Anda di halaman 1dari 3

Bakteri Pengunyah Minyak

 14 Apr 2009


 
 
Minyak terbukti menjadi pencemar lautan nomor satu. Separuhnya dihasilkan dari aktivitas industri.
Selebihnya akibat kegiatan pelayaran hingga kecelakaan kapal tanker. Lautan Indonesia sebagai jalur kapal
tanker internasional pun rawan tercemar limbah minyak. Namun laut Indonesia juga memiliki mekanisme
tersendiri untuk menetralisasi pencemaran. Laut Indonesia kaya mikroba pengunyah minyak yang mampu
meremediasi kawasan tercemar.
"Mikroba itu perlu diberdayakan untuk mengurangi pencemaran laut, " kata Ahmad Thontowi,
salah satu anggota tim peneliti bioteknologi Lembaga Ilmu Pengetahuan Indonesia (LIPI).
Thontowi berhasil meraih hibah dari Indonesia Toray Science Foundation (ITSF) untuk risetnya
itu, di Jakarta, akhir Februari silam. Dengan dana hibah tersebut, Thontowi berharap bisa
melanjutkan penelitian tentang bakteri pemakan minyak. Thontowi memiliki waktu untuk
melakukan riset hingga 31 Maret ini.

Menurut Thontowi, penelitian itu dimulai pada 1 April 2005. "Benar telah berlangsung lebih dari
tiga tahun, " katanya. Dana murni berasal dari Pemerintah Jepang, sedangkan Indonesia
menyumbang fasilitas laboratorium, sumber daya hayati, dan tenaga peneliti. Penelitian itu
diperkiraan menghabiskan dana Rp 3 milyar. Riset itu merupakan kerja bersama antara LIPI
dan National Institute of Technology and Evaluation (NITE), Jepang.

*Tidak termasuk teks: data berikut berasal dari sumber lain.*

/-- A request that has reached its port's wing enters the port's arbitration (R39, R40); a read of a wing without tag banks
fails (R384). -/
def State.enterPort (s : State) (r : Req) : State :=
  if r.op == 0#3 && s.banksOut r.east == s.cfg.tagBanks then s.requestFault r (s.fault stInternal 0x0#8)
  else if s.mportUp r.port then { s with waiting := s.waiting ++ [r] } else s.requestFault r (s.mportFault r.port)

/-- The write-class opcodes (R23). -/
def isWriteOp (op : BitVec 3) : Bool := op != 0#3

/-- Requests of a stream that are on their way, outstanding, or whose answer is on its way over the Corridor. -/
def State.streamReqs (s : State) (stream : Nat) : List Req :=
  ((s.waiting ++ s.outs.map (fun o => o.req)) ++ s.corItems.filterMap CorItem.req?).filter (fun r => r.stream == stream)

/-- Every earlier write-class request of the stream has landed (R35). -/
def State.writesBefore (s : State) (stream id : Nat) : Bool :=
  (s.streamReqs stream).all (fun r => !isWriteOp r.op || decide (id ≤ r.id))

-- Tags (R27, R179, R384).

/-- A holder's reservation before any bank is lost. -/
def reserveOf (_cfg : ConfigPoint) (east wr : Bool) : Holder → Nat
  | .lane _ => if wr then 64 else 512
  | .porter => if wr then 1024 else 4096
  | .expander => if wr then 0 else 1024
  | .frontEnd => if east then 0 else if wr then 128 else 512

/-- All reservations of a wing together. -/
def reserveSum (cfg : ConfigPoint) (east wr : Bool) : Nat :=
  cfg.wingLanes * reserveOf cfg east wr (.lane 0) + reserveOf cfg east wr .porter + reserveOf cfg east wr .expander +
    reserveOf cfg east wr .frontEnd

/-- Tags or tracker entries of a wing that are in use by the division. -/
def State.tagsLeft (s : State) (east wr : Bool) : Nat :=
  if wr then 8192 else s.cfg.wingTags - 8192 * s.banksOut east

/-- How often the reservations are halved so that they fit what is left (R384); at most 16 halvings are needed. -/
def halvings (sum left : Nat) : Nat := ((List.range 16).find? (fun h => decide (sum / 2 ^ h ≤ left))).getD 16

def State.reserve (s : State) (east wr : Bool) (h : Holder) : Nat :=
  reserveOf s.cfg east wr h / 2 ^ halvings (reserveSum s.cfg east wr) (s.tagsLeft east wr)

def State.poolSize (s : State) (east wr : Bool) : Nat :=
  s.tagsLeft east wr - reserveSum s.cfg east wr / 2 ^ halvings (reserveSum s.cfg east wr) (s.tagsLeft east wr)

/-- From where a request's tag comes: its reservation first, then the shared pool, else it waits (R179). -/
def State.tagShare (s : State) (r : Req) : Option Bool :=
  let wr := isWriteOp r.op
  let same := s.outs.filter (fun o => isWriteOp o.req.op == wr && o.req.east == r.east)
  if (same.filter (fun o => o.req.holder == r.holder && !o.fromPool)).length < s.reserve r.east wr r.holder then
    some false
  else if (same.filter (fun o => o.fromPool)).length < s.poolSize r.east wr then some true
  else none

/-- A tag the wing may allocate to a request: in its range, its bank in use, not outstanding (R27, R28, R384). -/
def State.tagFree (s : State) (r : Req) (tag : BitVec 17) : Bool :=
  let wr := isWriteOp r.op
  let low := tag.toNat % 65536
  (decide (65536 ≤ tag.toNat) == r.east) &&
    (if wr then decide (low < 8192)
     else decide (low < s.cfg.wingTags) && s.rel.tagBanks.get (low / 8192 + if r.east then 8 else 0) == .inUse) &&
    s.outs.all (fun o => o.tag != tag || isWriteOp o.req.op != wr)

-- Arbitration.

/-- Time-to-empty of the ring a request feeds; a multicast leader counts its group's smallest (R191). -/
def State.groupRings (s : State) (r : Nat) : List Nat :=
  if s.flag (offRing r 0) 15 && s.flag (offMg (s.fld (offRing r 0) 8 6) 0) 31 then
    (List.range 1024).filter (fun m => s.ringValid m && s.flag (offRing m 0) 15 &&
      s.fld (offRing m 0) 8 6 == s.fld (offRing r 0) 8 6)
  else [r]

/-- The deadline of a read that feeds a ring: the smallest TTE of its group; none unless every member has history (R191; DESIGN
CHOICE, log 118: R191 does not say whose history makes a multicast leader's read a deadline request). -/
def State.deadline (s : State) (r : Nat) : Option Nat :=
  let ms := s.groupRings r
  if ms.all (fun m => (s.ring m).hist) then ms.foldl (fun a m => match a with
    | none => some (s.ring m).tte
    | some t => some (min t (s.ring m).tte)) none
  else none

/-- The request's deadline when the wing is in deadline mode and it is urgent (R191). -/
def State.urgency (s : State) (east : Bool) (r : Req) : Option Nat :=
  if !s.flag (offRingArb east) 31 || isWriteOp r.op || r.cat != .read then none
  else match r.ring with
    | none => none
    | some g => (s.deadline g).filter (fun t => decide (t < 2 ^ clampTo 8 20 (s.fld (offRingArb east) 24 5)))

/-- Shares of the categories; all zero act as 1 each (R190, R194). -/
def State.shares (s : State) (east : Bool) : Nat × Nat × Nat :=
  let r := s.fld (offRingArb east) 0 8
  let w := s.fld (offRingArb east) 8 8
  let x := s.fld (offRingArb east) 16 8
  if r = 0 ∧ w = 0 ∧ x = 0 then (1, 1, 1) else (r, w, x)

/-- A record's write waits for one to the same bytes that is picked or outstanding (R37): records of one slot of a ring, or two
fault records. -/
def State.recordBehind (s : State) (r : Req) : Bool :=
  r.record.isSome && (s.waiting.filter (fun x => x.slot.isSome) ++ s.outs.map (fun o => o.req)).any (fun x =>
    x.record.isSome && decide (x.pa < r.pa + r.len) && decide (r.pa < x.pa + x.len))

/-- A waiting request that the arbiter may pick: not held, not picked, a tag or tracker entry free for it, and for a
final write every earlier write landed (R35, R179). -/
def State.pickable (s : State) (p : Nat) (r : Req) : Bool :=
  r.port == p && r.heldFor.isNone && r.slot.isNone && (s.tagShare r).isSome && !s.recordBehind r &&
    (!r.isFinal || s.writesBefore r.stream r.id)

/-- One pick at a port (R189-R191): the request's id, and the port's new counters. -/
def State.pickOne (s : State) (p : Nat) : Option (Nat × MPort × Bool) :=
  let east := mportEast p
  let v := s.mport p
  let all := s.waiting.filter (s.pickable p)
  match all.foldl (fun a r => match a with
      | none => some r.prio.toNat
      | some c => some (min c r.prio.toNat)) none with
  | none => none
  | some cls =>
    let set := all.filter (fun r => r.prio.toNat == cls)
    let urgent := set.filterMap (fun r => (s.urgency east r).map (fun t => (t, r)))
    let fixedPick : Option (Nat × MPort × Bool) :=
      let (sr, sw, sx) := s.shares east
      let has (c : Category) : Bool := set.any (fun r => r.cat == c)
      let r1 : Int := v.cntR + if has .read then sr else 0
      let w1 : Int := v.cntW + if has .write then sw else 0
      let x1 : Int := v.cntX + if has .remote then sx else 0
      let sum : Int := (if has .read then (sr : Int) else 0) + (if has .write then (sw : Int) else 0) +
        (if has .remote then (sx : Int) else 0)
      -- A category with share 0 wins only when no other category waits.
      let ok (c : Category) (sh : Nat) : Bool := has c && (decide (0 < sh) ||
        !((has .read && decide (0 < sr)) || (has .write && decide (0 < sw)) || (has .remote && decide (0 < sx))))
      let best := [(Category.read, sr, r1), (.write, sw, w1), (.remote, sx, x1)].foldl (fun a c =>
        if ok c.1 c.2.1 then match a with
          | none => some c
          | some b => if b.2.2 < c.2.2 then some c else a
        else a) none
      match best with
      | none => none
      | some b =>
        let v' := { v with
          cntR := if b.1 == .read then r1 - sum else r1
          cntW := if b.1 == .write then w1 - sum else w1
          cntX := if b.1 == .remote then x1 - sum else x1
          picks := (v.picks + 1) % 8 }
        (set.find? (fun r => r.cat == b.1)).map (fun r => (r.id, v', false))
    match urgent.foldl (fun a c => match a with
        | none => some c
        | some b => if c.1 < b.1 then some c else a) none with
    | some b => if v.picks % 8 = 7 then fixedPick else some (b.2.id, { v with picks := (v.picks + 1) % 8 }, true)
    | none => fixedPick

def catCode : Category → Nat
  | .read => 0 | .write => 1 | .remote => 2

/-- Pick for request slot k. -/
def State.pickSlot (s : State) (p k : Nat) : State :=
  match s.pickOne p with
  | none => s
  | some (id, v, urgent) =>
    let cat := ((s.waiting.find? (fun r => r.id == id)).map (fun r => catCode r.cat)).getD 0
    let s := (s.updMport p (fun _ => v)).count (unitMport p) 0x01 cat 1
    let s := if urgent then s.count (unitMport p) 0x02 0 1 else s
    { s with waiting := s.waiting.map (fun r => if r.id == id then { r with slot := some k } else r) }

-- Issue.

/-- Payload of a request trace packet (R399). -/
def reqPayload (p : Nat) (tag : BitVec 17) (seq : BitVec 16) (op : BitVec 3) (q : Option Nat) (pa : Nat) : Nat :=
  p * 2 ^ 96 + tag.toNat * 2 ^ 79 + seq.toNat * 2 ^ 63 + op.toNat * 2 ^ 60 + (q.getD 0) * 2 ^ 54 + pa % 2 ^ 52

/-- The request picked for slot k of a port that has an opcode. -/
def State.pickedReq (s : State) (p : Nat) (k : BitVec 2) (op : BitVec 3) : Option Req :=
  s.waiting.find? (fun r => r.port == p && r.slot == some k.toNat && r.op == op)

/-- A picked request may issue with a tag: the port takes requests, it holds a credit, the tag is free (R22, R32). -/
def State.mayIssue (s : State) (p : Nat) (r : Req) (tag : BitVec 17) : Bool :=
  s.alive && s.mportUp p && decide (0 < (s.mport p).reqCred) && s.tagFree r tag && (s.tagShare r).isSome

/-- Issue a request on a slot of its port (R22, R28, R29, R32). -/
def State.issueReq (s : State) (p : Nat) (k : BitVec 2) (r : Req) (tag : BitVec 17) : State :=
  let seq := s.seqs.get r.stream
  let o : OutReq := { req := { r with slot := none }, tag := tag, seq := seq, fromPool := (s.tagShare r).getD false,
                      quarters := [], beats := [], dead := false, probed := false, acked := false }
  let s := { s with
    waiting := s.waiting.filter (fun w => w.id != r.id)
    outs := s.outs ++ [o]
    seqs := s.seqs.set r.stream (seq + 1) }
  let s := if isWriteOp r.op then s else s.stored 2 r.east (tag.toNat % 65536 / 8192)
  let s := s.updMport p (fun v => { v with reqCred := v.reqCred - 1 })
  let s := s.drive (.memReq p k r.op r.pa r.len tag r.asid r.prio seq)
  s.trace 1 (unitMport p) r.q (reqPayload p tag seq r.op r.q r.pa)

/-- The quarters of a request: of its 512-byte window, those its range touches (R23). -/
def Req.quarters (r : Req) : List (BitVec 2) :=
  ([0, 1, 2, 3] : List Nat).filterMap (fun q =>
    let base := r.pa / 512 * 512 + 128 * q
    if decide (base < r.pa + r.len) && decide (r.pa < base + 128) then some (BitVec.ofNat 2 q) else none)

-- Port failure (R39).

/-- What a write-class request of a queue leaves when it can no longer land. -/
def lostReq (r : Req) : Option LostWrite :=
  match if r.record.isSome then none else r.q with
  | some q => if isWriteOp r.op then some { q := q, stream := r.stream, id := r.id, dev := none } else none
  | none => none

/-- What a write parcel leaves when it is answered by NACK or not at all. -/
def lostParcel (o : OutParcel) : LostWrite := { q := o.q, stream := o.stream, id := o.id, dev := some o.dst.toNat }

/-- Writes can no longer land: the final writes that wait behind them are discarded (R35, R39, R225). -/
def State.loseWrites (s : State) (l : List LostWrite) : State :=
  let s : State := { s with lost := s.lost ++ l }
  let bad (r : Req) : Bool := r.isFinal && s.stranded r.stream r.id none
  let keep (i : CorItem) : Bool := match i with
    | .request r => !bad r
    | .parcel x => !s.strandedParcel x
    | _ => true
  { s with
    waiting := s.waiting.filter (fun r => !bad r)
    corridor := s.corridor.retain keep
    remote := { s.remote with
      ports := s.remote.ports.each (fun _ v => { v with tx := v.tx.filter (fun x => !s.strandedParcel x) })
      outs := s.remote.outs.filter (fun o => !(o.parcel.ptype == 0x04#8 && s.stranded o.stream o.id (some o.dst.toNat))) } }

/-- A memory port is declared failed (R39). Its outstanding tags stay reserved until warm reset. -/
def State.failPort (s : State) (p : Nat) : State :=
  if s.flag offMportFailed p then s
  else
    let s : State := (s.putBit offMportFailed p true).raiseEvent offRelEvents 7
    let gone := (s.waiting ++ (s.outs.filter (fun o => !o.dead)).map (fun o => o.req)).filter (fun r => r.port == p)
    let s : State := { s with
      waiting := s.waiting.filter (fun r => r.port != p)
      outs := s.outs.map (fun o => if o.req.port == p then { o with dead := true } else o) }
    let s := s.loseWrites (gone.filterMap lostReq)
    s.requestsFault gone (fun a => a.mportFault p)

/-- The engine status of a non-OK RSP_STATUS or LND_STATUS (R26). -/
def rspStatus (st : BitVec 2) : Byte :=
  match st.toNat with
  | 0 => stOk | 1 => stAccessKey | 2 => stEcc | _ => stAgentError

/-- The engine raises Mn_LINK_REQ and the link comes up in REL_MPORT_LINK (R31). -/
def State.mportAlive (s : State) (p : Nat) : Bool := s.alive && decide (p < s.cfg.mports)

end Sys2Proof.Machine
end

Kerja sama riset ini dipayungi MOU Ristek-NITE/NEDO, Jepang. Di LIPI sendiri, ada tiga pusat
penelitian (puslit) yang terlibat, yaitu Puslit Bioteknologi, Puslit Biologi, dan Puslit Oseanografi.
Latar belakang penelitian itu adalah bahwa tanker-tanker internasional --termasuk Jepang--
melalui jalur laut Indonesia, Selat Malaka, Sunda, dan Lombok. Kepadatan lalu lintas
memungkinkan suatu saat bisa terjadi kecelakaan tanker yang dapat menyebabkan
pencemaran minyak.

Dengan menguasai teknologi penanganan limpahan minyak, bila terjadi kasus pencemaran
minyak, akan lebih mudah mengatasinya. Yaitu menggunakan bakteri pengunyah limbah yang
akan mengubah minyak menjadi senyawa lain yang tidak berbahaya. Penelitian itu memang
bertujuan mengisolasi dan mengarakterisasi bakteri pendegradasi minyak di laut tropis,
terutama wilayah jalur tanker dari negara produsen minyak ke Jepang melalui Indonesia.

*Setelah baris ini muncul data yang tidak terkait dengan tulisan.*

/-- The rows of an update sub-window may be read: every row write of the batch's earlier ones has landed (R287). -/
def State.updateTurn (s : State) (w : SubWin) : Bool :=
  (s.porter.subs.takeWhile (fun x => x.id != w.id)).all (fun x => x.batch != w.batch ||
    (x.given == x.rows.length && !s.tiles.any (fun t => t.kind == .updateRows && t.ref == x.id)))

/-- The next row group of an update sub-window goes to a lane (R267, R289). -/
def State.feedUpdate (s : State) (b : Batch) (w : SubWin) (lane : Nat) : State :=
  let c := s.batchCmd b
  let todo := ((w.rows.zipIdx.drop w.given).take 64)
  if todo.isEmpty then s
  else
    let o : RowOpt := { ofs := tbOptOfs b.desc, len := stateUsed c b.desc, adds := scatters c b.desc }
    let t : Tile := { s.porterTile b w lane .updateRows with
      members := todo.map (fun r => r.2), rows := todo.map (fun r => (r.1.row : Int)), opt := o
      rdVa := tbBase b.desc, dr := tbPitch b.desc, t0 := tbRowBytes b.desc }
    let t := { t with want := if o.adds then [] else t.rowItems.flatMap (fun x => unitsOf 16 x.1 x.2) }
    ((s.updSub w.id (fun w => { w with given := w.given + todo.length })).pushTile lane t).snapIssued b.q b.stream 3 1

/-- The next row group or bag group of a sub-window goes to a lane, while the queue is below its limit (R178, R267,
R271). -/
def State.feedOne (s : State) (w : SubWin) : State :=
  match s.batch w.batch with
  | none => s
  | some b => match s.idlestLane b.east with
    | none => s
    | some lane =>
      if s.qMaxOut b.q ≤ s.transfersOf b.q then s
      else if b.isUpdate then
        if s.updateTurn w then s.feedUpdate b w lane else s
      else
        let out := (s.tiles.filter (fun t => t.ref == w.id && t.kind == .rowGroup)).flatMap (fun t => t.members)
        let todo := ((w.rows.zipIdx.filter (fun r => r.1.owner == s.devid && r.1.data.isNone && !out.contains r.2)).take 64)
        if !todo.isEmpty then
          (s.pushTile lane { s.porterTile b w lane .rowGroup with
            members := todo.map (fun r => r.2), rows := todo.map (fun r => (r.1.row : Int))
            want := todo.flatMap (fun r => rowUnits16 b.desc r.1.row)
            rdVa := tbBase b.desc, dr := tbPitch b.desc, t0 := tbRowBytes b.desc }).snapIssued b.q b.stream 3 1
        else if w.pooled && decide (w.given < w.bagN.length) then
          let n := min 64 (w.bagN.length - w.given)
          (s.updSub w.id (fun w => { w with given := w.given + n })).pushTile lane { s.porterTile b w lane .bagGroup with
            members := (List.range n).map (fun k => w.given + k), wd := some b.out, wdVa := fieldAt b.hdr 32 8
            orgW := [0, ((w.firstBag + w.given : Nat) : Int), 0, 0, 0, 0], t0 := tbDim b.desc, t1 := n }
        else s

/-- Hand out groups until nothing more can go: a sub-window has at most 16,384 rows and 2^20 bags. -/
def State.feed (s : State) : State :=
  (List.range 16).foldl (fun a _ => a.porter.subs.foldl (fun a w => match a.subWin w.id with
    | some w => a.feedOne w
    | none => a) a) s

/-- A read of a block is on its way or outstanding. -/
def State.blockReads (s : State) (id : Nat) : Bool :=
  let mine (r : Req) : Bool := r.dests.any (fun d => match d with
    | .block b _ _ _ => b == id
    | _ => false)
  s.waiting.any mine || s.outs.any (fun o => !o.dead && mine o.req) || s.corItems.any (fun i => match i with
    | .request r | .quarter r _ _ _ | .rejected r _ _ => mine r
    | _ => false)

/-- Buffer units of a dropped block are free once its last read has returned (R249). -/
def State.freeBlocks (s : State) : State :=
  { s with blocks := s.blocks.filter (fun b => !b.dropped || s.blockReads b.id) }

/-- After bytes have arrived or writes have landed. -/
def State.sweep (s : State) : State := s.freeBlocks.finishTiles.retireTiles.feed.serveAll

-- Final marking (R225).

/-- The marking of undecided tiles is decided: held requests and parcels go out. -/
def State.markTiles (s : State) (among : Tile → Bool) (final : Bool) : State :=
  let ids := (s.tiles.filter (fun t => among t && t.final.isNone && t.kind.ordered)).map (fun t => t.id)
  if ids.isEmpty then s
  else
    let s : State := { s with tiles := s.tiles.map (fun t => if ids.contains t.id then { t with final := some final } else t) }
    let heldBy (h : Option Nat) : Bool := match h with
      | some id => ids.contains id
      | none => false
    let rs := s.waiting.filter (fun r => heldBy r.heldFor)
    let s : State := { s with waiting := s.waiting.filter (fun r => !heldBy r.heldFor) }
    let s := rs.foldl (fun a r => a.submit { r with heldFor := none, op := if final && r.op == 1#3 then 2#3 else r.op, final := final }) s
    let ps := s.remote.ports.cells.flatMap (fun c => c.2.tx.filter (fun x => heldBy x.heldFor))
    let ports := s.remote.ports.each (fun _ v => { v with tx := v.tx.filter (fun x => !heldBy x.heldFor) })
    let s : State := { s with remote := { s.remote with ports := ports } }
    ps.foldl (fun a x =>
      let x : TxParcel := { x with heldFor := none, parcel := if final then { x.parcel with ptype := 0x04#8 } else x.parcel }
      match x.q with
      | some q => a.enqueueParcel (a.qEast q) x
      | none => a) s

Telah dikoleksi 53 jenis mikroba pendegradasi senyawa minyak di laut. Penelitian itu difokuskan
pada isolasi dan karakterisasi mikroba pendegradasi di laut. Sedangkan monitoring keberadaan
mikroba sepanjang musim pada kondisi alami di laut tercemar juga merupakan bagian faktor
yang diamati dan diteliti. "Mekanisme penguraian minyak atas peran bakteri-bakteri tersebut di
amati, diteliti, dan dilakukan dalam skala lapangan di Pulau Pari, Kepulauan Seribu, " katanya.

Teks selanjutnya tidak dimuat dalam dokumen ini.